# What the task requires
Using "false" as the search string, find the matching lines below and copy them.

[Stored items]
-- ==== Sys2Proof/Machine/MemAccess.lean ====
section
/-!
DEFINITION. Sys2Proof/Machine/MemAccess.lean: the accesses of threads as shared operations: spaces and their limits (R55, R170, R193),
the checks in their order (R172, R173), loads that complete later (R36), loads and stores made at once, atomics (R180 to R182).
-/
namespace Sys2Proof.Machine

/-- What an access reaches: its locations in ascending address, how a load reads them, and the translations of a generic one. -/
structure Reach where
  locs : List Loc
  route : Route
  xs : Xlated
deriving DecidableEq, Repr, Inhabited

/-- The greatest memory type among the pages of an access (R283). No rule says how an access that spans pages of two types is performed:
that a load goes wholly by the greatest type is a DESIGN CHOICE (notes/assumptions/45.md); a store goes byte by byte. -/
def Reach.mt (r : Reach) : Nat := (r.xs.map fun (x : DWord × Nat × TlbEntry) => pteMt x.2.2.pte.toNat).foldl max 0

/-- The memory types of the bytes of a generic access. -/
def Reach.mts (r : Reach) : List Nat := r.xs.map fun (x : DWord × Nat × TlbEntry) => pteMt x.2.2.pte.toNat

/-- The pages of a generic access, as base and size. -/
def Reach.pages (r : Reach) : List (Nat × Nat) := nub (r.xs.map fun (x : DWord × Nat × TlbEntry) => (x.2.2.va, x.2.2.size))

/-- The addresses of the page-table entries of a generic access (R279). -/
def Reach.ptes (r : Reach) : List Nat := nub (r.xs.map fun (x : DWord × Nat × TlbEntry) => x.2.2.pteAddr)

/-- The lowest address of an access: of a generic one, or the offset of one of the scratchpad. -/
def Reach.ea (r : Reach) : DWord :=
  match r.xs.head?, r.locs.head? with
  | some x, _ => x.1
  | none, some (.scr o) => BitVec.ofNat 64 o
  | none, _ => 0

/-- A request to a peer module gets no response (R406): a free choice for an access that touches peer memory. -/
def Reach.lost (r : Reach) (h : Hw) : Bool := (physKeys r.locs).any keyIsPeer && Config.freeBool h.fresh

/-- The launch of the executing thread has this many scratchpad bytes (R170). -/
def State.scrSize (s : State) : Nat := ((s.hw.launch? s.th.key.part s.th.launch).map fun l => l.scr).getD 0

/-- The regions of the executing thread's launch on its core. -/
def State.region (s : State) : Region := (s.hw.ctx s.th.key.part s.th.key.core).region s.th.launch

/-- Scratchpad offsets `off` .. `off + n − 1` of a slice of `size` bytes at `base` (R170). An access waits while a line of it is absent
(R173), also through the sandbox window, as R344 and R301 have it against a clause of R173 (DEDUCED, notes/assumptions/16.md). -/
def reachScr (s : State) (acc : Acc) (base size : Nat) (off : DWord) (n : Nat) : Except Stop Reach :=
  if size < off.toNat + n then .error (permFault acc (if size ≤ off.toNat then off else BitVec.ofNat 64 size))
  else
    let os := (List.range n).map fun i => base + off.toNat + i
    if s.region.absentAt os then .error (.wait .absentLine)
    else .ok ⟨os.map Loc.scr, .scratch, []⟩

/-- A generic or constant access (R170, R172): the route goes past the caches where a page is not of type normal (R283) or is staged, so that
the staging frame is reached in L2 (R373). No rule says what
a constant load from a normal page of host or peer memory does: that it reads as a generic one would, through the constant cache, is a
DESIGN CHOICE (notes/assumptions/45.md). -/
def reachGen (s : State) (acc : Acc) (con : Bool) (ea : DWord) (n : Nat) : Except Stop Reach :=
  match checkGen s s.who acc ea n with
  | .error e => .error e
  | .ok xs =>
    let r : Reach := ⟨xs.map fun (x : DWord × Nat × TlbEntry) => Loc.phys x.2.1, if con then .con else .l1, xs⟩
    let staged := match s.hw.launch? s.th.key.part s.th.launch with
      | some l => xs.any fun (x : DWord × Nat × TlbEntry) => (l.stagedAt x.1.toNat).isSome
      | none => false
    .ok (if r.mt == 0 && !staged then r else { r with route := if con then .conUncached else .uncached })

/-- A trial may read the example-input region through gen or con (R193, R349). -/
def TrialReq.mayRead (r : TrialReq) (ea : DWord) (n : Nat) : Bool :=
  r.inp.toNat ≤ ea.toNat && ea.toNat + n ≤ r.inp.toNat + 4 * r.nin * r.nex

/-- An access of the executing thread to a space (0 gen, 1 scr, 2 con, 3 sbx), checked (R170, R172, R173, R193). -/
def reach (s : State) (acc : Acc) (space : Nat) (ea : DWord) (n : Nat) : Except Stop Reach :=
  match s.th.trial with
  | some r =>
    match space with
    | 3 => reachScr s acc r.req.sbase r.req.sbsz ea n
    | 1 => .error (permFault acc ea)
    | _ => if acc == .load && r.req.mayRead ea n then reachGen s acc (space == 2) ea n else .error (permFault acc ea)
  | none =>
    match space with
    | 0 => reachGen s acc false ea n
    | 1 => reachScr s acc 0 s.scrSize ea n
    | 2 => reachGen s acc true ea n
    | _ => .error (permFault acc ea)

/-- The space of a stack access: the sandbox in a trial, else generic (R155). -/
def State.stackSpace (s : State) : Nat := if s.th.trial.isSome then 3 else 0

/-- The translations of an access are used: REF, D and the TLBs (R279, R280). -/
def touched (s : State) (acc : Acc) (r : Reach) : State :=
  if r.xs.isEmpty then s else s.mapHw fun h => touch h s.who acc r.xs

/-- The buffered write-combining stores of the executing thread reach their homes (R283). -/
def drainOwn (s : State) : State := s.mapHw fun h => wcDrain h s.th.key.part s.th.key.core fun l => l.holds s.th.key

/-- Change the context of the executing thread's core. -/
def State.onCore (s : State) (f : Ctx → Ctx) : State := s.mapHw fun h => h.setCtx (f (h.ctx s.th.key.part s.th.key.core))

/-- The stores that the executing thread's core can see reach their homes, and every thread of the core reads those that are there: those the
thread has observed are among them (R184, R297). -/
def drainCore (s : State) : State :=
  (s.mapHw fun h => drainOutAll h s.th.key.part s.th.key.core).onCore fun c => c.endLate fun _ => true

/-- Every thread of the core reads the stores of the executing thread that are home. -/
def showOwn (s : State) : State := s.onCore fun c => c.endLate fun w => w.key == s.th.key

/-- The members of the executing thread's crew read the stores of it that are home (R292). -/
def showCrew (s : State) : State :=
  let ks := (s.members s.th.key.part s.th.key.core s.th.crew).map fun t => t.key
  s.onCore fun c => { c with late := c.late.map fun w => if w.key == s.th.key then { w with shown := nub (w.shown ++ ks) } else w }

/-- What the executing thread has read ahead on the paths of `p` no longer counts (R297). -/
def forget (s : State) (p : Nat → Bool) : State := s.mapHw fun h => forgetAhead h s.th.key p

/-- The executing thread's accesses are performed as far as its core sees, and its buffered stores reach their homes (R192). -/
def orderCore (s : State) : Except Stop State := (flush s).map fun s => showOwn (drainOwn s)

==

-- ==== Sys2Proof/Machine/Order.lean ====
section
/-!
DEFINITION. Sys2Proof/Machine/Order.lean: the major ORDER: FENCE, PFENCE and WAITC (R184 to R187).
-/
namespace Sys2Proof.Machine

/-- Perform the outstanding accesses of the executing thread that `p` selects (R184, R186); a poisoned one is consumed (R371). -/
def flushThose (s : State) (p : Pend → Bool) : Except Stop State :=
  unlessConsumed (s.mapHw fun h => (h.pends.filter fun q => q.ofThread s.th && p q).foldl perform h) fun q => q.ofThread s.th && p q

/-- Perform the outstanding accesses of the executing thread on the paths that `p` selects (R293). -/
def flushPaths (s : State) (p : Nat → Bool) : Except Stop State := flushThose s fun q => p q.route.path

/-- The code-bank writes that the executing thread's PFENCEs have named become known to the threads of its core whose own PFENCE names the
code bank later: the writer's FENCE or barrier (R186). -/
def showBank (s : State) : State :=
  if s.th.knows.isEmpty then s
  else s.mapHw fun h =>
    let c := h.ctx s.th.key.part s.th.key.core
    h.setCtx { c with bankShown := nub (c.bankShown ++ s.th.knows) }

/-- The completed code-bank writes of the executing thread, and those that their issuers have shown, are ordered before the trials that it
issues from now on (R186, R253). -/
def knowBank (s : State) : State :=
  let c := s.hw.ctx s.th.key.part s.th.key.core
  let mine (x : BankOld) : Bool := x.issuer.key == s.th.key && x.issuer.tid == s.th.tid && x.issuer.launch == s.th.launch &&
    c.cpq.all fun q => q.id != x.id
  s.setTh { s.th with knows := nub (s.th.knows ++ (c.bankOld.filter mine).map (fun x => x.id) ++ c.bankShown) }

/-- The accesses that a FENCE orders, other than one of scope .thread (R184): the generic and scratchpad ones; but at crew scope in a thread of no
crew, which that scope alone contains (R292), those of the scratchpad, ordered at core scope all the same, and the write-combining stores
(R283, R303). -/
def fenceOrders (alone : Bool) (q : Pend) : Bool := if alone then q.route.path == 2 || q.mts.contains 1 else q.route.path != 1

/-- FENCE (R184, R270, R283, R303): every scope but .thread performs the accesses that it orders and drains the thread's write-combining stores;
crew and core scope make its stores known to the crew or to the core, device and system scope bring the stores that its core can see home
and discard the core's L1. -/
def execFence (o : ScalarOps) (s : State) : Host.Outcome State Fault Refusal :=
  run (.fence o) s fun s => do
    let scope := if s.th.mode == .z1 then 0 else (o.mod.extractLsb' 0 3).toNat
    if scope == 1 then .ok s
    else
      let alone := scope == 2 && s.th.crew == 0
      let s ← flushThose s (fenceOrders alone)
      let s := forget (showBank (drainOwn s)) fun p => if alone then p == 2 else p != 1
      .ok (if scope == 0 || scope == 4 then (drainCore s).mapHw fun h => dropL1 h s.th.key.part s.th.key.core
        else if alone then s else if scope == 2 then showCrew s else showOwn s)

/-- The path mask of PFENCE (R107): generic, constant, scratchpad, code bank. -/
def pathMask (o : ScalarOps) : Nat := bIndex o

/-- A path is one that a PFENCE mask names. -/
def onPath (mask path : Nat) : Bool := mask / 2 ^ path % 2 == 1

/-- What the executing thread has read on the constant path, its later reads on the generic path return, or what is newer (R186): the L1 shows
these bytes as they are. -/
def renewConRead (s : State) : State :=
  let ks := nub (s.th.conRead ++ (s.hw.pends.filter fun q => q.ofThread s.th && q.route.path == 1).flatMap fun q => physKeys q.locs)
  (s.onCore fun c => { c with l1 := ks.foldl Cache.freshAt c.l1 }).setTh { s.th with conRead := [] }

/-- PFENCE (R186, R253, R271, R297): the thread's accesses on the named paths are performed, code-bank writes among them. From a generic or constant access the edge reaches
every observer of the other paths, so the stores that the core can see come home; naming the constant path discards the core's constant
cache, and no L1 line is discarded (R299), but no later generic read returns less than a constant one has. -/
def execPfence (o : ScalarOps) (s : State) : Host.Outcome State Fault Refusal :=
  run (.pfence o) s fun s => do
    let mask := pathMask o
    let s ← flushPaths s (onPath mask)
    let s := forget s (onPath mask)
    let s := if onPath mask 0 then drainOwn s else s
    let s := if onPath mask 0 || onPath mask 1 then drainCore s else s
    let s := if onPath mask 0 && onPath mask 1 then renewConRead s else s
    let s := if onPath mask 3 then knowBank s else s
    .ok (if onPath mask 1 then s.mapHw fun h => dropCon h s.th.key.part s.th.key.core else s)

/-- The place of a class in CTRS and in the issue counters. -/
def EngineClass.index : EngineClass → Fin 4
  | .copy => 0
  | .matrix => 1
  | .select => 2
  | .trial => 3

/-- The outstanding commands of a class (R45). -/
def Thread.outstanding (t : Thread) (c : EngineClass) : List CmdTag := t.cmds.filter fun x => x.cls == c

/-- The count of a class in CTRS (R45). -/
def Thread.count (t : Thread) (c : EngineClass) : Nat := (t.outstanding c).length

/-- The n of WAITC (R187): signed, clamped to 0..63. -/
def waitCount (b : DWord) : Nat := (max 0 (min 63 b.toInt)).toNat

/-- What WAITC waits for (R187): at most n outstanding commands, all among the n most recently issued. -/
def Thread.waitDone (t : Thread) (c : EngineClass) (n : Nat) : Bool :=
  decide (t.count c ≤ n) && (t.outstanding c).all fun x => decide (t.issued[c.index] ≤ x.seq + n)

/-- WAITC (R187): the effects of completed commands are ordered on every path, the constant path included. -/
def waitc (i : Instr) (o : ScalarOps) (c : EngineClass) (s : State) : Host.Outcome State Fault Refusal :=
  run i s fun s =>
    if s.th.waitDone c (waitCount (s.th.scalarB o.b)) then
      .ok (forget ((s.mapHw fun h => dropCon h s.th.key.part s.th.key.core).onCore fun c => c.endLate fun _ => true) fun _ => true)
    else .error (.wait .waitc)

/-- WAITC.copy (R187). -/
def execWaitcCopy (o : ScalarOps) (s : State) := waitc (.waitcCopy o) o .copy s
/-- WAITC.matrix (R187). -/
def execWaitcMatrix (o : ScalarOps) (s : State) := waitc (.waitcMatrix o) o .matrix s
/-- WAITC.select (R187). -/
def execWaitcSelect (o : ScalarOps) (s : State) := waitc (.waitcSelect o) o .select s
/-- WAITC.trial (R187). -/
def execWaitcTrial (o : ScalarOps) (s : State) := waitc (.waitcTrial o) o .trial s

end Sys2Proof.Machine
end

--

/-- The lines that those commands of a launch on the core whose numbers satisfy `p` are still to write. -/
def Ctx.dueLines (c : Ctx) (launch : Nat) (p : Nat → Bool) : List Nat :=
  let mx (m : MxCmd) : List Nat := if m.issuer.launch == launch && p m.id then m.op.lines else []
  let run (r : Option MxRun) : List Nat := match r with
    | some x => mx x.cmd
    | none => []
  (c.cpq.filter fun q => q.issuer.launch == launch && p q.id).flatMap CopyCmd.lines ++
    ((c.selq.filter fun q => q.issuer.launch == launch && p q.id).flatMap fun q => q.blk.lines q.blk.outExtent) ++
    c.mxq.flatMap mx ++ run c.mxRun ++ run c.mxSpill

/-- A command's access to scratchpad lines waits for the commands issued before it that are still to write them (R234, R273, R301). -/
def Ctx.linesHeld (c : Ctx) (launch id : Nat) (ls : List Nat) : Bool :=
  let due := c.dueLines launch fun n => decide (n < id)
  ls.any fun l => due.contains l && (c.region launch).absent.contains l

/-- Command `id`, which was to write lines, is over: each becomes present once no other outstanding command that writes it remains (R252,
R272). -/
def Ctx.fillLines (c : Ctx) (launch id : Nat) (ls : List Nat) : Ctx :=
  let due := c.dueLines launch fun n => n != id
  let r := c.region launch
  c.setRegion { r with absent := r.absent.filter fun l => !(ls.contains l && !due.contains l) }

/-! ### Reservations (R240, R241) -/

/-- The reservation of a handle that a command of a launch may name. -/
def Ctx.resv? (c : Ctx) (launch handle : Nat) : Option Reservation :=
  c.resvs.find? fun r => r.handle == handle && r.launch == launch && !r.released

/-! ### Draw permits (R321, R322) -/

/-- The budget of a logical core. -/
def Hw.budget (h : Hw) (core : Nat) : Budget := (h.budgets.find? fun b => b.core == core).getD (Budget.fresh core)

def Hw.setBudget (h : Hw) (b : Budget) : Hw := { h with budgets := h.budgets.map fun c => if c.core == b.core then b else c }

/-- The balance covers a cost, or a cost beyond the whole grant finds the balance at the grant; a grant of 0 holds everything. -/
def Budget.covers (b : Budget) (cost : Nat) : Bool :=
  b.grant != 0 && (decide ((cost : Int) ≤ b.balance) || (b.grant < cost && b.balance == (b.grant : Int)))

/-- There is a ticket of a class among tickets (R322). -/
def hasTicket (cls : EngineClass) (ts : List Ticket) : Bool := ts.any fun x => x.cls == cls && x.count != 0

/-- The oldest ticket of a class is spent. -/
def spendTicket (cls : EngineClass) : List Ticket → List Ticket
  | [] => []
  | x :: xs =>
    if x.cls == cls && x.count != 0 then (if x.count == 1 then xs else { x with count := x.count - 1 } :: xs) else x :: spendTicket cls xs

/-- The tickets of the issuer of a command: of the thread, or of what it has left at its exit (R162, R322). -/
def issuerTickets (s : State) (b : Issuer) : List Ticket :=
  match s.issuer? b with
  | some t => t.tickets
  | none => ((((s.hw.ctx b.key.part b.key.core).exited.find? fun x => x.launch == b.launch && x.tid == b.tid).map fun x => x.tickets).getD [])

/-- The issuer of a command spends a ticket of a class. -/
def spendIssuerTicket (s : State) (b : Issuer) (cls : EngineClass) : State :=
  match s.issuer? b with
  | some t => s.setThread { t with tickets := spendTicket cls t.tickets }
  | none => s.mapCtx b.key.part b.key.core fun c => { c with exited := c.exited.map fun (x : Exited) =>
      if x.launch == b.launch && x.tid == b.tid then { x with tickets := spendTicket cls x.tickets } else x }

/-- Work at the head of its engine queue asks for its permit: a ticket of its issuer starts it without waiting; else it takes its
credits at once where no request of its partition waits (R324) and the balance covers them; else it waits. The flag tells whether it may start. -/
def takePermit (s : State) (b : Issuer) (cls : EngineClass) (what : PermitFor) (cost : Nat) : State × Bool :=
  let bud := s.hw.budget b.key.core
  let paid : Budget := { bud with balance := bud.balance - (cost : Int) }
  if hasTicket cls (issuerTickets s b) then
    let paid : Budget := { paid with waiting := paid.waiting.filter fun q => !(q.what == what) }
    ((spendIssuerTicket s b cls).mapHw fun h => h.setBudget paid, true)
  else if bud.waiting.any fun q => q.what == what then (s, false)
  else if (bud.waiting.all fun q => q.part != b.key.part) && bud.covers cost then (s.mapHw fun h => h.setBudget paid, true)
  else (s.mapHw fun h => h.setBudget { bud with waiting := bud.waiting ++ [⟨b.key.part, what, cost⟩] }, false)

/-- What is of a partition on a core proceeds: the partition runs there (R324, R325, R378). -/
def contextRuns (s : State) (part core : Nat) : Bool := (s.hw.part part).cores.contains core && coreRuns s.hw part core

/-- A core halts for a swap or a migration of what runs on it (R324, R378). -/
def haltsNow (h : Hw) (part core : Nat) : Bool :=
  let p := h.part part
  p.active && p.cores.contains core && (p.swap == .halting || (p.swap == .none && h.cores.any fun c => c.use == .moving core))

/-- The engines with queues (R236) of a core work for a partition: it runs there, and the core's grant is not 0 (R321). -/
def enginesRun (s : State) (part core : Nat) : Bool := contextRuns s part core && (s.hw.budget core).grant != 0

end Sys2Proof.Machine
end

# Written solution
      | none => false
    | 0 => reachGen s acc false ea n
  else if bud.waiting.any fun q => q.what == what then (s, false)
  else (s.mapHw fun h => h.setBudget { bud with waiting := bud.waiting ++ [⟨b.key.part, what, cost⟩] }, false)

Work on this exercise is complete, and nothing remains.